| Task instructions |
Please write each entry out again exactly as shown.

[Dataset entries]
___
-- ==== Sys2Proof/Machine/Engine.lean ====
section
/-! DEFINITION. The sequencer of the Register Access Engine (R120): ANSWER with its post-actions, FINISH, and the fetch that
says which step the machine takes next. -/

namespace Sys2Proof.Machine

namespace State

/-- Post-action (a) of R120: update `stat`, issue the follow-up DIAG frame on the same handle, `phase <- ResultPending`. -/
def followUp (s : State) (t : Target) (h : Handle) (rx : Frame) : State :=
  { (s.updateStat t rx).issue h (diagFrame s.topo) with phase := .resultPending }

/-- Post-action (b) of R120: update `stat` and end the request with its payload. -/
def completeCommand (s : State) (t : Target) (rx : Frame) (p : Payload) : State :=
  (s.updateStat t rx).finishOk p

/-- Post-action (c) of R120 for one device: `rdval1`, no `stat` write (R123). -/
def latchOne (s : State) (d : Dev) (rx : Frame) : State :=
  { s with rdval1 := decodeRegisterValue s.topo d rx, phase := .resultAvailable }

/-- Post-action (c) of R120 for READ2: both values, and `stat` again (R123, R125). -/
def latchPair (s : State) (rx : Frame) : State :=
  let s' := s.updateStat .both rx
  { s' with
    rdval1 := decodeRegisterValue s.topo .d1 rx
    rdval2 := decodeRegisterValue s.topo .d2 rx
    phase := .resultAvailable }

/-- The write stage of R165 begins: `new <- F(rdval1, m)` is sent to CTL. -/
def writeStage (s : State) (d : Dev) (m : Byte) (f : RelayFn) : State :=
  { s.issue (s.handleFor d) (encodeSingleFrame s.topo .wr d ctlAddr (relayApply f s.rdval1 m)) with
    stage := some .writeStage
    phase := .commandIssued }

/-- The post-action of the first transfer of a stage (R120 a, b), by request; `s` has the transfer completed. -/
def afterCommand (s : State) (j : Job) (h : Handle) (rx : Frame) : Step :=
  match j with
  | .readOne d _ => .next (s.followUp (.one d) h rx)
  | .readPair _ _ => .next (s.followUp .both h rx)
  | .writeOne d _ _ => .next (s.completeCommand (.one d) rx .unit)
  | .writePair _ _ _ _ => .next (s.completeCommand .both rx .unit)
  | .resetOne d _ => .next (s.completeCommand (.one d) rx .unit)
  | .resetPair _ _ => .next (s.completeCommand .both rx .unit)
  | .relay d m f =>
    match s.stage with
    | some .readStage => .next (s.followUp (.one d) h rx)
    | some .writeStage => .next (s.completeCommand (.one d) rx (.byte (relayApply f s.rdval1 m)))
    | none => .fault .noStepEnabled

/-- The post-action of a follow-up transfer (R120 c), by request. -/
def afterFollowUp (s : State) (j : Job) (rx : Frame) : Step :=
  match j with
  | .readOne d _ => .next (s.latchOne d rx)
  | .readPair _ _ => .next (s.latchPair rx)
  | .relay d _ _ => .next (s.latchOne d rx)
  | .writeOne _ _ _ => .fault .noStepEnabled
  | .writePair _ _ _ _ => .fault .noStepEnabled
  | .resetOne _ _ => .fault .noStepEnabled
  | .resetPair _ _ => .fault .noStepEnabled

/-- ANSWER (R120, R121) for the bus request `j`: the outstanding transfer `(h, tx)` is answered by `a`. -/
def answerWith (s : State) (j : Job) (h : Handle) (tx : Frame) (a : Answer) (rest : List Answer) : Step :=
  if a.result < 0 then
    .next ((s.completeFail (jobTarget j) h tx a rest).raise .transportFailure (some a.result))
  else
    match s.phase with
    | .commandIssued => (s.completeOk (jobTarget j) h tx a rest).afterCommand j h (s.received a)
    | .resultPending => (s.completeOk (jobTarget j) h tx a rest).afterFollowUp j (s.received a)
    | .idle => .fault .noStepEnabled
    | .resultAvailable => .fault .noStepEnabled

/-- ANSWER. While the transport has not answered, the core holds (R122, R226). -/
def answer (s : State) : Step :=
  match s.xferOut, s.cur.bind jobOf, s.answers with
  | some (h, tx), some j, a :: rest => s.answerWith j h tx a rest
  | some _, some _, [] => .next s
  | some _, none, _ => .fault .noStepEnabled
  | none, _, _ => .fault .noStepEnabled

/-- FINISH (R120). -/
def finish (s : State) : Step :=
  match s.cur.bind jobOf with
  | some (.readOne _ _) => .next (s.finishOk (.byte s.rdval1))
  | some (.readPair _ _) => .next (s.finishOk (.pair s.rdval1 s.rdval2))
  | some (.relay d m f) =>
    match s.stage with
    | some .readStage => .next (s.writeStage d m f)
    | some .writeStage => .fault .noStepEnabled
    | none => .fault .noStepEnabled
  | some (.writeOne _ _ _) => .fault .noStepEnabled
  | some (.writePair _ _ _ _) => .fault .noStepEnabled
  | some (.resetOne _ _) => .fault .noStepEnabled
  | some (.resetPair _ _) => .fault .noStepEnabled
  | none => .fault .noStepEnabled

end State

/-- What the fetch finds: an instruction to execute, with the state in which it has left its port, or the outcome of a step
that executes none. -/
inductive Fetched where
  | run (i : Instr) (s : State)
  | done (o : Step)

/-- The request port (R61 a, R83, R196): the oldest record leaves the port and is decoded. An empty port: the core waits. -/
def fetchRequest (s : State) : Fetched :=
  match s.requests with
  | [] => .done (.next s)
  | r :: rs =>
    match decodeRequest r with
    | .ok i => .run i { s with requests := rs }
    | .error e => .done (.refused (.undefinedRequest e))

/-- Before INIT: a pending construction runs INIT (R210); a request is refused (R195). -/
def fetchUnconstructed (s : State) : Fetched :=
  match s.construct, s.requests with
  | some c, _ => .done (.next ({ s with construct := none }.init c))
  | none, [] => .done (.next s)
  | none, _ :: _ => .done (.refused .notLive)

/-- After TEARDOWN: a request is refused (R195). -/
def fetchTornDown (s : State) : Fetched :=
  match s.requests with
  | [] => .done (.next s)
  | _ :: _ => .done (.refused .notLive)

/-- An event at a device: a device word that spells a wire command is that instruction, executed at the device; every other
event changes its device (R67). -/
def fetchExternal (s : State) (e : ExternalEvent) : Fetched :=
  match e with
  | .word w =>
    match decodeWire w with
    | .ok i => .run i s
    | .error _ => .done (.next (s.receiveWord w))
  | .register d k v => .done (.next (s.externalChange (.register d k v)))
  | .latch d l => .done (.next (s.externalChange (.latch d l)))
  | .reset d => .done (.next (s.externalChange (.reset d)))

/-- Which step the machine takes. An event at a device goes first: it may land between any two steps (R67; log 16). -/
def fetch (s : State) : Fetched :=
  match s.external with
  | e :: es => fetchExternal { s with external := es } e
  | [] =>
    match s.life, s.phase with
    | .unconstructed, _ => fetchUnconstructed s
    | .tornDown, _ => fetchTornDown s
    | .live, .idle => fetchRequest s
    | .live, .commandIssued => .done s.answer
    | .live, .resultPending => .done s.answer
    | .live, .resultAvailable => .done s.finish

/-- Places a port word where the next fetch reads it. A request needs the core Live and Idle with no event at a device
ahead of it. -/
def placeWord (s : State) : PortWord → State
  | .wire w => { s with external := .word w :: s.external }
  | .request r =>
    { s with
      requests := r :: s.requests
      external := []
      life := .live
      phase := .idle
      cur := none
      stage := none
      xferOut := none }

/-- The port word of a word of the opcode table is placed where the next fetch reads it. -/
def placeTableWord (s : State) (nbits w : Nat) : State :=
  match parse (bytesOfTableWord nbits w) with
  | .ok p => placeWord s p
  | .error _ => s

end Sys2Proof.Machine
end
___
| Output of the task |
-- ==== Sys2Proof/Machine/Engine.lean ====
section
/-! DEFINITION. The sequencer of the Register Access Engine (R120): ANSWER with its post-actions, FINISH, and the fetch that
says which step the machine takes next. -/

namespace Sys2Proof.Machine

namespace State

/-- Post-action (a) of R120: update `stat`, issue the follow-up DIAG frame on the same handle, `phase <- ResultPending`. -/
def followUp (s : State) (t : Target) (h : Handle) (rx : Frame) : State :=
  { (s.updateStat t rx).issue h (diagFrame s.topo) with phase := .resultPending }

/-- Post-action (b) of R120: update `stat` and end the request with its payload. -/
def completeCommand (s : State) (t : Target) (rx : Frame) (p : Payload) : State :=
  (s.updateStat t rx).finishOk p

/-- Post-action (c) of R120 for one device: `rdval1`, no `stat` write (R123). -/
def latchOne (s : State) (d : Dev) (rx : Frame) : State :=
  { s with rdval1 := decodeRegisterValue s.topo d rx, phase := .resultAvailable }

/-- Post-action (c) of R120 for READ2: both values, and `stat` again (R123, R125). -/
def latchPair (s : State) (rx : Frame) : State :=
  let s' := s.updateStat .both rx
  { s' with
    rdval1 := decodeRegisterValue s.topo .d1 rx
    rdval2 := decodeRegisterValue s.topo .d2 rx
    phase := .resultAvailable }

/-- The write stage of R165 begins: `new <- F(rdval1, m)` is sent to CTL. -/
def writeStage (s : State) (d : Dev) (m : Byte) (f : RelayFn) : State :=
  { s.issue (s.handleFor d) (encodeSingleFrame s.topo .wr d ctlAddr (relayApply f s.rdval1 m)) with
    stage := some .writeStage
    phase := .commandIssued }

/-- The post-action of the first transfer of a stage (R120 a, b), by request; `s` has the transfer completed. -/
def afterCommand (s : State) (j : Job) (h : Handle) (rx : Frame) : Step :=
  match j with
  | .readOne d _ => .next (s.followUp (.one d) h rx)
  | .readPair _ _ => .next (s.followUp .both h rx)
  | .writeOne d _ _ => .next (s.completeCommand (.one d) rx .unit)
  | .writePair _ _ _ _ => .next (s.completeCommand .both rx .unit)
  | .resetOne d _ => .next (s.completeCommand (.one d) rx .unit)
  | .resetPair _ _ => .next (s.completeCommand .both rx .unit)
  | .relay d m f =>
    match s.stage with
    | some .readStage => .next (s.followUp (.one d) h rx)
    | some .writeStage => .next (s.completeCommand (.one d) rx (.byte (relayApply f s.rdval1 m)))
    | none => .fault .noStepEnabled

/-- The post-action of a follow-up transfer (R120 c), by request. -/
def afterFollowUp (s : State) (j : Job) (rx : Frame) : Step :=
  match j with
  | .readOne d _ => .next (s.latchOne d rx)
  | .readPair _ _ => .next (s.latchPair rx)
  | .relay d _ _ => .next (s.latchOne d rx)
  | .writeOne _ _ _ => .fault .noStepEnabled
  | .writePair _ _ _ _ => .fault .noStepEnabled
  | .resetOne _ _ => .fault .noStepEnabled
  | .resetPair _ _ => .fault .noStepEnabled

/-- ANSWER (R120, R121) for the bus request `j`: the outstanding transfer `(h, tx)` is answered by `a`. -/
def answerWith (s : State) (j : Job) (h : Handle) (tx : Frame) (a : Answer) (rest : List Answer) : Step :=
  if a.result < 0 then
    .next ((s.completeFail (jobTarget j) h tx a rest).raise .transportFailure (some a.result))
  else
    match s.phase with
    | .commandIssued => (s.completeOk (jobTarget j) h tx a rest).afterCommand j h (s.received a)
    | .resultPending => (s.completeOk (jobTarget j) h tx a rest).afterFollowUp j (s.received a)
    | .idle => .fault .noStepEnabled
    | .resultAvailable => .fault .noStepEnabled

/-- ANSWER. While the transport has not answered, the core holds (R122, R226). -/
def answer (s : State) : Step :=
  match s.xferOut, s.cur.bind jobOf, s.answers with
  | some (h, tx), some j, a :: rest => s.answerWith j h tx a rest
  | some _, some _, [] => .next s
  | some _, none, _ => .fault .noStepEnabled
  | none, _, _ => .fault .noStepEnabled

/-- FINISH (R120). -/
def finish (s : State) : Step :=
  match s.cur.bind jobOf with
  | some (.readOne _ _) => .next (s.finishOk (.byte s.rdval1))
  | some (.readPair _ _) => .next (s.finishOk (.pair s.rdval1 s.rdval2))
  | some (.relay d m f) =>
    match s.stage with
    | some .readStage => .next (s.writeStage d m f)
    | some .writeStage => .fault .noStepEnabled
    | none => .fault .noStepEnabled
  | some (.writeOne _ _ _) => .fault .noStepEnabled
  | some (.writePair _ _ _ _) => .fault .noStepEnabled
  | some (.resetOne _ _) => .fault .noStepEnabled
  | some (.resetPair _ _) => .fault .noStepEnabled
  | none => .fault .noStepEnabled

end State

/-- What the fetch finds: an instruction to execute, with the state in which it has left its port, or the outcome of a step
that executes none. -/
inductive Fetched where
  | run (i : Instr) (s : State)
  | done (o : Step)

/-- The request port (R61 a, R83, R196): the oldest record leaves the port and is decoded. An empty port: the core waits. -/
def fetchRequest (s : State) : Fetched :=
  match s.requests with
  | [] => .done (.next s)
  | r :: rs =>
    match decodeRequest r with
    | .ok i => .run i { s with requests := rs }
    | .error e => .done (.refused (.undefinedRequest e))

/-- Before INIT: a pending construction runs INIT (R210); a request is refused (R195). -/
def fetchUnconstructed (s : State) : Fetched :=
  match s.construct, s.requests with
  | some c, _ => .done (.next ({ s with construct := none }.init c))
  | none, [] => .done (.next s)
  | none, _ :: _ => .done (.refused .notLive)

/-- After TEARDOWN: a request is refused (R195). -/
def fetchTornDown (s : State) : Fetched :=
  match s.requests with
  | [] => .done (.next s)
  | _ :: _ => .done (.refused .notLive)

/-- An event at a device: a device word that spells a wire command is that instruction, executed at the device; every other
event changes its device (R67). -/
def fetchExternal (s : State) (e : ExternalEvent) : Fetched :=
  match e with
  | .word w =>
    match decodeWire w with
    | .ok i => .run i s
    | .error _ => .done (.next (s.receiveWord w))
  | .register d k v => .done (.next (s.externalChange (.register d k v)))
  | .latch d l => .done (.next (s.externalChange (.latch d l)))
  | .reset d => .done (.next (s.externalChange (.reset d)))

/-- Which step the machine takes. An event at a device goes first: it may land between any two steps (R67; log 16). -/
def fetch (s : State) : Fetched :=
  match s.external with
  | e :: es => fetchExternal { s with external := es } e
  | [] =>
    match s.life, s.phase with
    | .unconstructed, _ => fetchUnconstructed s
    | .tornDown, _ => fetchTornDown s
    | .live, .idle => fetchRequest s
    | .live, .commandIssued => .done s.answer
    | .live, .resultPending => .done s.answer
    | .live, .resultAvailable => .done s.finish

/-- Places a port word where the next fetch reads it. A request needs the core Live and Idle with no event at a device
ahead of it. -/
def placeWord (s : State) : PortWord → State
  | .wire w => { s with external := .word w :: s.external }
  | .request r =>
    { s with
      requests := r :: s.requests
      external := []
      life := .live
      phase := .idle
      cur := none
      stage := none
      xferOut := none }

/-- The port word of a word of the opcode table is placed where the next fetch reads it. -/
def placeTableWord (s : State) (nbits w : Nat) : State :=
  match parse (bytesOfTableWord nbits w) with
  | .ok p => placeWord s p
  | .error _ => s

end Sys2Proof.Machine
end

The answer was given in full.